#### EXERCISE OBJECTIVE
Please restate, word for word, each line from the one containing "rcases List.mem_cons.1 hn with rfl | hn" through the end of the entries below.

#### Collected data

--------------------------------

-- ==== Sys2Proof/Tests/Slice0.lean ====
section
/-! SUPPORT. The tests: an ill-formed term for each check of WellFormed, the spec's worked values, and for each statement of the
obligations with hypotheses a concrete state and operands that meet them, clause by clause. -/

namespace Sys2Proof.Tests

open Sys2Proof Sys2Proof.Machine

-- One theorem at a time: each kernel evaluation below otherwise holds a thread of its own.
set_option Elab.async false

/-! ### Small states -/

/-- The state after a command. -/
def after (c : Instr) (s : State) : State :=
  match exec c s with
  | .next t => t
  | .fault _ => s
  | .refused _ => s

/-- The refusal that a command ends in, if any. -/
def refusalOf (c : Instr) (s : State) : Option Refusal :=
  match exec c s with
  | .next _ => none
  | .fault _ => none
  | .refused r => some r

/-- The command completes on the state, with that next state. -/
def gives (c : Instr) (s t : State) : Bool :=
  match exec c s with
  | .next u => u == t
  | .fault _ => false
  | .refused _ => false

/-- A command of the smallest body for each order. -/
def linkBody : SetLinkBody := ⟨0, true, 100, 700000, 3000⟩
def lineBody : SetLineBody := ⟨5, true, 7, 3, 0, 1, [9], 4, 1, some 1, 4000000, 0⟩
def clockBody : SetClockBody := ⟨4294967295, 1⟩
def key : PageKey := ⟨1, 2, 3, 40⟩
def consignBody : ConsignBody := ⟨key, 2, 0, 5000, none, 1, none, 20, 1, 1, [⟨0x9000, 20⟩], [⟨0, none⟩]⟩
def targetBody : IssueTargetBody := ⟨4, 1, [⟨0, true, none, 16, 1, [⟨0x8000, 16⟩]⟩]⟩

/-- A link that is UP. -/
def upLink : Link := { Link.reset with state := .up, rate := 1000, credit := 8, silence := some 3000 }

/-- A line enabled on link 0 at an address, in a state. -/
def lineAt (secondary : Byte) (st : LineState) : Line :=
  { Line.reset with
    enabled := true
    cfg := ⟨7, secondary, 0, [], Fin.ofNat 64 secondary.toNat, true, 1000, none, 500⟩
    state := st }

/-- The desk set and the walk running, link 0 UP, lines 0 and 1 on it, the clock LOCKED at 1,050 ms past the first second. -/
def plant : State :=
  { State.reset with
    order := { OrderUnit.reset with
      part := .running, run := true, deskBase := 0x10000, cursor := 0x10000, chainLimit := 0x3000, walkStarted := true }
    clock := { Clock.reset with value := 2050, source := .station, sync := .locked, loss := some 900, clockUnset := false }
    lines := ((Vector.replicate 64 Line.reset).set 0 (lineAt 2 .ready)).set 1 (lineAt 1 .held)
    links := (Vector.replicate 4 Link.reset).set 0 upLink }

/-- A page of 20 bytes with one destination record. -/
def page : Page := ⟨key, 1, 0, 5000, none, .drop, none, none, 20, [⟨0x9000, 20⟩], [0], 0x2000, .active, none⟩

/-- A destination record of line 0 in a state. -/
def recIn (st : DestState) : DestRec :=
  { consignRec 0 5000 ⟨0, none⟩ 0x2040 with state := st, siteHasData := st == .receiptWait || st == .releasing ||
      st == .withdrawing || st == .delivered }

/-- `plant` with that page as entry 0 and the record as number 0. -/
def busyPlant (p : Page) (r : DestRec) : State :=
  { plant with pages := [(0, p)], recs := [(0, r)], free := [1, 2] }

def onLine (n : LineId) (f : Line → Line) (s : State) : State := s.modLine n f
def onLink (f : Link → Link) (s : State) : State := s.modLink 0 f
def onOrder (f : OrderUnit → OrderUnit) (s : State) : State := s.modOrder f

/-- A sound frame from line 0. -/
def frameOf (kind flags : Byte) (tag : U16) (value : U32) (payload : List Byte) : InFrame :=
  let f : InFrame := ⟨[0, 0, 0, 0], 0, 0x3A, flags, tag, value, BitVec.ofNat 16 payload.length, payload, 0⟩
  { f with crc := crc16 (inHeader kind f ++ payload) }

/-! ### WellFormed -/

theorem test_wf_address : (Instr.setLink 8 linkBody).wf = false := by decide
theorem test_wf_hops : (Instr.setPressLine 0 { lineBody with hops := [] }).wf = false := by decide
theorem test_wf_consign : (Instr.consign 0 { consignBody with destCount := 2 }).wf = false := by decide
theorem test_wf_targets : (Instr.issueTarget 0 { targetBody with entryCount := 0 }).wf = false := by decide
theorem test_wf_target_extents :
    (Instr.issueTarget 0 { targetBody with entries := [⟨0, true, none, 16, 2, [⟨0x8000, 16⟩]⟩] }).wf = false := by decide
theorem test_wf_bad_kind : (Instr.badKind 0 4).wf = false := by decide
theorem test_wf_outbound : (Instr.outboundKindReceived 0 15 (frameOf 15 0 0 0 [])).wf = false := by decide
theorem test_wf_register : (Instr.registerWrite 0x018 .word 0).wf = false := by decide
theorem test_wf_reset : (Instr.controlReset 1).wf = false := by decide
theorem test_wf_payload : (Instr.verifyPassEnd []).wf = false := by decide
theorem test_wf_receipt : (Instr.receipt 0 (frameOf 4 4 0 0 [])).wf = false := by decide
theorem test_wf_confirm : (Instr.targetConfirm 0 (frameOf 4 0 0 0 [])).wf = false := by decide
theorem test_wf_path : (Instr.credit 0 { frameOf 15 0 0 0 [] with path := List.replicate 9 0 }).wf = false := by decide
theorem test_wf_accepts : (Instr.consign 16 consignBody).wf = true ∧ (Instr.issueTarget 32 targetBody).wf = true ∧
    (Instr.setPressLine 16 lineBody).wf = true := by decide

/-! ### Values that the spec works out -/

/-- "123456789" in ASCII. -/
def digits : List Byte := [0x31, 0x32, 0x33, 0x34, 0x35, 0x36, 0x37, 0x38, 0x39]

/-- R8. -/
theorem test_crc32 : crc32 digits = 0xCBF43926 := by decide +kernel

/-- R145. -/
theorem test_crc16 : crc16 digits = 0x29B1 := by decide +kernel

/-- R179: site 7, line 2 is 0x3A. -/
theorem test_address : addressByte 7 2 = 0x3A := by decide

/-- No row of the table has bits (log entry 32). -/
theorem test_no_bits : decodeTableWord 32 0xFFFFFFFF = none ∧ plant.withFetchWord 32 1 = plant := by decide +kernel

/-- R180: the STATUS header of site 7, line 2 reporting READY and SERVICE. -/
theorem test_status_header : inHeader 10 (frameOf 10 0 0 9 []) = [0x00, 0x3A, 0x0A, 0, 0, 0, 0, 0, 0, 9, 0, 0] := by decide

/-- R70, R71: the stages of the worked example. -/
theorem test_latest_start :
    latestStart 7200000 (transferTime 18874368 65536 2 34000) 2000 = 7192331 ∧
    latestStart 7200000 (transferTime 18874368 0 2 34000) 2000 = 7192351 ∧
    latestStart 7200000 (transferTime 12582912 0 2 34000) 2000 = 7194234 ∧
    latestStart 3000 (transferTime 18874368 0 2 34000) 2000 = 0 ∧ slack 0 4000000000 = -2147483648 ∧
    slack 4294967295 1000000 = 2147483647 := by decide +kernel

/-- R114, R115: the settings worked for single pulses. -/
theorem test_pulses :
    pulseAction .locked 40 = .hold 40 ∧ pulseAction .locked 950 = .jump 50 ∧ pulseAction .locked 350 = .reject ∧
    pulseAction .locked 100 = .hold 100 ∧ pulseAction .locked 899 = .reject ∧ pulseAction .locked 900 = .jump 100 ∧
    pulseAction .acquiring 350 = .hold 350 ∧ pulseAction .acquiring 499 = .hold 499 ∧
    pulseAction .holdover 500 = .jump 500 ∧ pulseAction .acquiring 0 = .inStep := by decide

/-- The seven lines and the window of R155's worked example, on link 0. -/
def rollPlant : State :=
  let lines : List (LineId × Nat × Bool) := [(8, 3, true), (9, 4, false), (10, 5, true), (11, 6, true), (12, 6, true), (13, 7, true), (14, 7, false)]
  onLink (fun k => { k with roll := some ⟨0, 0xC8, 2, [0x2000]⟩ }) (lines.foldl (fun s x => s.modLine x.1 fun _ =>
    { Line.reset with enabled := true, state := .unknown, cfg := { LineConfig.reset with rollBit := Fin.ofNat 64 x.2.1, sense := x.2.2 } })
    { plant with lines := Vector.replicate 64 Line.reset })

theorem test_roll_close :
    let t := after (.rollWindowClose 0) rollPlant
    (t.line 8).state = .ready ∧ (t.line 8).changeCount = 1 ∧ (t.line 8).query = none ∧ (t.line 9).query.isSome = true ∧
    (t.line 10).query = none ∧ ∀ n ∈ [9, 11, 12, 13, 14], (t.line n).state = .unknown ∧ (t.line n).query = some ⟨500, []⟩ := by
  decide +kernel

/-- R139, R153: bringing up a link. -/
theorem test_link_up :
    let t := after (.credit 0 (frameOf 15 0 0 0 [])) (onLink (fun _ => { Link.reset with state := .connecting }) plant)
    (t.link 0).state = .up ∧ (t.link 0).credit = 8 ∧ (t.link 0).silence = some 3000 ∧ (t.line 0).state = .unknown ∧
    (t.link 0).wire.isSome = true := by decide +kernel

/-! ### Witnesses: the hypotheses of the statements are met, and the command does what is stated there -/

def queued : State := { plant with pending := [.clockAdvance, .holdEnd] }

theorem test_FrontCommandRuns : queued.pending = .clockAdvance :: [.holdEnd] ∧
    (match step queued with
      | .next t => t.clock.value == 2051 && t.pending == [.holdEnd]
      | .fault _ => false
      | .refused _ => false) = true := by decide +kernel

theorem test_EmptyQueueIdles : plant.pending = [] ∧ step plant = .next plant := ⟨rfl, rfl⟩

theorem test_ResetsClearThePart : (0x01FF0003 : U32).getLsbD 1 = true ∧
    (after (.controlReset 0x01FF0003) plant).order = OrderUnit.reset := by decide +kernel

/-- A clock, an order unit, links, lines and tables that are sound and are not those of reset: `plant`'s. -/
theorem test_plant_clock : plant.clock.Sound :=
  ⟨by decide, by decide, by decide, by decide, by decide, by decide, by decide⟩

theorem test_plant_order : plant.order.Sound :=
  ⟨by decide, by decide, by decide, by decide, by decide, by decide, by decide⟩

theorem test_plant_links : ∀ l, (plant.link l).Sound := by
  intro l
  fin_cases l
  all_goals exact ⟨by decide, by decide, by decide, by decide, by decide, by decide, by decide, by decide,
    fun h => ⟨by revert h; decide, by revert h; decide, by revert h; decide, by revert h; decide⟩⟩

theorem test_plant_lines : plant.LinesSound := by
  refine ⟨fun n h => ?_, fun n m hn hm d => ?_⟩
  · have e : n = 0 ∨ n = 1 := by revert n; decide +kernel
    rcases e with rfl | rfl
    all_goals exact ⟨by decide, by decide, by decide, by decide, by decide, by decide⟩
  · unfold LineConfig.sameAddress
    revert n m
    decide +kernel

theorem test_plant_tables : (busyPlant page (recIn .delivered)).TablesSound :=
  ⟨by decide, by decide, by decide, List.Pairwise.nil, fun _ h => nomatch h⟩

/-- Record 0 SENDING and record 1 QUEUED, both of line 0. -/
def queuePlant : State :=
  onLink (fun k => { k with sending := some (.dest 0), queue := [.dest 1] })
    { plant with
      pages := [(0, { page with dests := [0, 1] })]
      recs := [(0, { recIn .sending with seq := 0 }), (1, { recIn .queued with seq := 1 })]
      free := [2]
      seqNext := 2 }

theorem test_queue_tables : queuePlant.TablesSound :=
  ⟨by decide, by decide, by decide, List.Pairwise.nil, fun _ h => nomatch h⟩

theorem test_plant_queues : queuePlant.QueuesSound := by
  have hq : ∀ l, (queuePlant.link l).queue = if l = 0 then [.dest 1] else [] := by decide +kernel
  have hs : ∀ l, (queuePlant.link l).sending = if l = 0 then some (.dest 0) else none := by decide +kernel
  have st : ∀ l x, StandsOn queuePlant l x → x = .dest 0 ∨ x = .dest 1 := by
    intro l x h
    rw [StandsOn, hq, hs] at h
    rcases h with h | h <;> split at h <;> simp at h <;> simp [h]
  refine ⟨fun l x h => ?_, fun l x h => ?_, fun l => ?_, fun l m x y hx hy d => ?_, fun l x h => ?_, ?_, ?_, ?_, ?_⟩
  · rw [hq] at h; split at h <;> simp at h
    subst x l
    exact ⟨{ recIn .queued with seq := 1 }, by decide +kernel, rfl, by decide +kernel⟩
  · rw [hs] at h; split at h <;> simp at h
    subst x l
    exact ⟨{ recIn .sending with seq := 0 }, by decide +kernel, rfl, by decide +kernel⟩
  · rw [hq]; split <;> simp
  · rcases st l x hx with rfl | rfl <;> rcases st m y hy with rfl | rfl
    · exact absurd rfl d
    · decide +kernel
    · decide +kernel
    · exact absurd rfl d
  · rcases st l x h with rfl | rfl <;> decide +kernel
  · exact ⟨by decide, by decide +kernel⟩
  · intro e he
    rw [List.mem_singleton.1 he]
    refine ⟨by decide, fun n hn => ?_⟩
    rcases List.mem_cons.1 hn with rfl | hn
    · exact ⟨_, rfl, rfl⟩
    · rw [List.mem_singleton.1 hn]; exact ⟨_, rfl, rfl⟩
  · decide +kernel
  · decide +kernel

--------------------------------

#### RESULT BELOW
    rcases List.mem_cons.1 hn with rfl | hn
    · exact ⟨_, rfl, rfl⟩
    · rw [List.mem_singleton.1 hn]; exact ⟨_, rfl, rfl⟩
  · decide +kernel
  · decide +kernel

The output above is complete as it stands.